RoBERTa's tokenizer both prepends a "start" token to the beginning of a sequence and appends an "end" token to the end of the sequence:

In [None]:
token_ids = tokenizer.encode(input_batch[0], add_special_tokens=True)
token_ids

[0, 100, 524, 269, 25896, 42, 768, 328, 2]

It's easier to see the added tokens by decoding the IDs back into text:

In [None]:
tokenizer.decode(token_ids)

'<s>I am really liking this course!</s>'

 See? The sequence now starts with an <s> (id zero) token and ends with a </s> (id two) token.

Calling the tokenizer itself (as opposed to one of its methods) does the whole thing at once, so our initial sentences are properly converted into sequences of token indices:

In [None]:
input_batch = ["I am really liking this course!", "This course is too complicated!"]
transformed = tokenizer(input_batch)['input_ids']
transformed

[[0, 100, 524, 269, 25896, 42, 768, 328, 2],
 [0, 713, 768, 16, 350, 6336, 328, 2]]

### 8.3.3 NLP :- Inference

![](https://raw.githubusercontent.com/dvgodoy/assets/main/PyTorchInPractice/images/ch0/model_step5.png)
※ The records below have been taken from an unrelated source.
-- ==== Sys2Proof/Machine/Access.lean ====
section
/-! DEFINITION. Finding the parts of the state; translation and the checks of R251; the L2, L1 and poison tables;
derived regions and recipe records; accesses the device makes for itself. -/

namespace Sys2Proof.Machine

/-! ### Parts of the state -/

/-- The group of a number. -/
def getGroup (s : State) (gid : Nat) : Option Group := s.groups.find? fun g => g.gid == gid

/-- The state with a group replaced. -/
def putGroup (s : State) (g : Group) : State :=
  { s with groups := s.groups.map fun h => if h.gid == g.gid then g else h }

/-- The context of a number. -/
def getCtx (s : State) (c : Nat) : Option Ctx := s.ctxs.find? fun x => x.id == c

/-- The state with a context replaced. -/
def putCtx (s : State) (c : Ctx) : State := { s with ctxs := s.ctxs.map fun x => if x.id == c.id then c else x }

/-- The core of a global number (R13). -/
def getCore (s : State) (n : Nat) : Core := (aget s.cores n).getD {}

/-- The state with a core replaced. -/
def putCore (s : State) (n : Nat) (c : Core) : State := { s with cores := aset s.cores n c }

/-- A tenant's window. -/
def getTenant (s : State) (t : Nat) : Tenant := s.tenants[t]?.getD {}

/-- The state with a tenant's window replaced. -/
def putTenant (s : State) (t : Nat) (x : Tenant) : State := { s with tenants := s.tenants.setIfInBounds t x }

/-- The grid of a number. -/
def getGrid (s : State) (n : Nat) : Option Grid := s.grids.find? fun x => x.id == n

/-- The state with a grid replaced. -/
def putGrid (s : State) (x : Grid) : State := { s with grids := s.grids.map fun y => if y.id == x.id then x else y }

/-- The Capstan of a group replaced. -/
def Group.putCap (g : Group) (c : Capstan) : Group := { g with cap := some c }

/-- A strand of a group replaced. -/
def Group.putStrand (g : Group) (j : Nat) (st : Strand) : Group := { g with strands := g.strands.set j st }

/-- A fresh sequence number. -/
def State.takeSeq (s : State) : Nat × State := (s.nextSeq, { s with nextSeq := s.nextSeq + 1 })

/-! ### Derived regions and recipe records (R263, R396, R397) -/

/-- The region and tile number of an address in a derived region. -/
def regionAt (c : Ctx) (va : Nat) : Option (Region × Nat) :=
  (c.regions.find? fun r => decide (r.base ≤ va) && decide (va < r.base + 4096 * r.ntiles)).map
    fun r => (r, (va - r.base) / 4096)

/-- The address of the first byte of the tile or granule that holds an address. -/
def granule (va : Nat) : Nat := va / 4096 * 4096

/-- Recipe states (R397). -/
def rsAbsent : Nat := 0
/-- PRESENT -/
def rsPresent : Nat := 1
/-- DROPPED -/
def rsDropped : Nat := 2
/-- BUILDING -/
def rsBuilding : Nat := 3
/-- RETIRED -/
def rsRetired : Nat := 4

/-! ### Page walks (R372 to R374) -/

/-- The four levels: number, highest and lowest index bit. -/
def walkTable : List (Nat × Nat × Nat) := [(0, 55, 42), (1, 41, 29), (2, 28, 21), (3, 20, 16)]

/-- The alignment R374 asks of the address a present entry holds. -/
def pteAlign (level : Nat) (leaf : Bool) : Nat :=
  match level with
  | 0 => 65536
  | 1 => 2048
  | 2 => if leaf then 2097152 else 256
  | _ => 65536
We still need to turn our input sequences into a PyTorch tensor. You may be wondering why the transformation didn't return tensors instead of plain Python lists. The answer is, the sequences may have different lengths, and that literally raises problems if you want to make a (single) tensor out of them:

In [None]:
torch.as_tensor(transformed)

ValueError: expected sequence of length 9 at dim 1 (got 8)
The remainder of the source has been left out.